- THE TASK
What lines of the data below include the word "obtain"? Report them by copying each.

- AVAILABLE DATA
++++++++
theorem execExpValidate_alike : RunsAlike .expValidate s t := by
  refine ⟨_, _, rfl, rfl, gated_eqButSr h _ ?_⟩
  have checked := validate_eqButSr h
  simp only [checked.value]
  exact checked.state.respond _ _

theorem execSelect_alike (d : Device) : RunsAlike (.select d) s t := by
  refine ⟨_, _, rfl, rfl, gated_eqButSr h _ ?_⟩
  have done := doSelect_eqButSr h d
  simp only [h.busClaimed, done.value]
  split
  · exact h.respond _ _
  · exact done.state.respond _ _

theorem execDeselectAll_alike : RunsAlike .deselectAll s t := by
  refine ⟨_, _, rfl, rfl, gated_eqButSr h _ ?_⟩
  have done := doDeselect_eqButSr h
  simp only [h.session, done.value]
  split
  · exact h.respond _ _
  · exact done.state.respond _ _

theorem execSessionOpen_alike (d : Device) : RunsAlike (.sessionOpen d) s t := by
  refine ⟨_, _, rfl, rfl, gated_eqButSr h _ ?_⟩
  have done := doSelect_eqButSr h d
  simp only [h.busClaimed, done.value]
  split
  · exact h.respond _ _
  · split
    · exact done.state.map (f := fun s => State.respond { s with session := true } .ok none) fun _ _ => rfl
    · exact done.state.respond _ _

theorem execSessionClose_alike : RunsAlike .sessionClose s t := by
  refine ⟨_, _, rfl, rfl, gated_eqButSr h _ ?_⟩
  have done := doDeselect_eqButSr (h.map (f := fun s => { s with session := false }) fun _ _ => rfl)
  simp only [h.session, done.value]
  split
  · exact h.respond _ _
  · exact done.state.respond _ _

theorem execRead_alike (d : Device) (a n : Word) : RunsAlike (.read d a n) s t := by
  refine ⟨_, _, rfl, rfl, gated_eqButSr h _ ?_⟩
  obtain ⟨code, rx, after⟩ := readFrame_eqButSr h d a.toNat n.toNat
  simp only [h.busClaimed, h.cfg, code, rx]
  split
  · exact h.respond _ _
  · split
    · exact h.respond _ _
    · exact after.respond _ _

theorem execDump_alike (d : Device) (a len : Word) : RunsAlike (.dump d a len) s t := by
  refine ⟨_, _, rfl, rfl, gated_eqButSr h _ ?_⟩
  have done := dumpLoop_eqButSr h d (dumpChunks s.cfg.toConfig a.toNat len.toNat)
  simp only [h.busClaimed, h.cfg, done.value]
  split
  · exact h.respond _ _
  · split
    · exact h.respond _ _
    · exact done.state.map (f := fun s => State.respond { s with dumpPos := none } _ none) fun _ _ => rfl

theorem execSetBitOrder_alike (o : BitOrder) : RunsAlike (.setBitOrder o) s t := by
  refine ⟨_, _, rfl, rfl, gated_eqButSr h _ ?_⟩
  exact h.map (f := fun s => State.respond { s with order := o } .ok none) fun _ _ => rfl

theorem exec_alike (i : Instr) : RunsAlike i s t := by
  cases i with
  | init => exact execInit_alike h
  | validateConfig => exact execValidateConfig_alike h
  | release => exact execRelease_alike h
  | writeByte v => exact execWriteByte_alike h v
  | readByte => exact execReadByte_alike h
  | expValidate => exact execExpValidate_alike h
  | select d => exact execSelect_alike h d
  | deselectAll => exact execDeselectAll_alike h
  | sessionOpen d => exact execSessionOpen_alike h d
  | sessionClose => exact execSessionClose_alike h
  | read d a n => exact execRead_alike h d a n
  | dump d a len => exact execDump_alike h d a len
  | setBitOrder o => exact execSetBitOrder_alike h o

end Commands

/-- Settles O49: two states that differ in `SR` alone run every command alike. -/
theorem shiftRegisterIsNeverObserved : Obligations.ShiftRegisterIsNeverObserved := by
  intro i s v
  obtain ⟨t, _, ht, ht', w, rfl⟩ := exec_alike (t := { s with sr := v }) ⟨v, rfl⟩ i
  exact ⟨t, w, ht, ht'⟩

end Sys2Proof.Machine
end

section
/-!
The address bytes of a frame (spec/20_memory.md R61): how many there are, which byte of the address stands at each
place, and that the base-256 numeral they make is the address.
-/

namespace Sys2Proof.Machine

@[simp] theorem addrBytesOf_length (a A : Nat) : (addrBytesOf a A).length = A := by
  induction A with
  | zero => rfl
  | succ A ih => simp [addrBytesOf, ih]

/-- R61: `a[8k+7:8k]` stands `k` places before the last address byte. -/
theorem addrBytesOf_getElem? (a : Nat) {A k : Nat} (hk : k < A) : (addrBytesOf a A)[A - 1 - k]? = some (addrByte a k) := by
  induction A with
  | zero => omega
  | succ A ih =>
    obtain rfl | hlt := Nat.eq_or_lt_of_le (Nat.le_of_lt_succ hk)
    · simp [addrBytesOf]
    · have place : A + 1 - 1 - k = (A - 1 - k) + 1 := by omega
      rw [place, addrBytesOf, List.getElem?_cons_succ, ih hlt]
++++++++
- THE COMPLETED TASK
  obtain ⟨code, rx, after⟩ := readFrame_eqButSr h d a.toNat n.toNat
  obtain ⟨t, _, ht, ht', w, rfl⟩ := exec_alike (t := { s with sr := v }) ⟨v, rfl⟩ i
    obtain rfl | hlt := Nat.eq_or_lt_of_le (Nat.le_of_lt_succ hk)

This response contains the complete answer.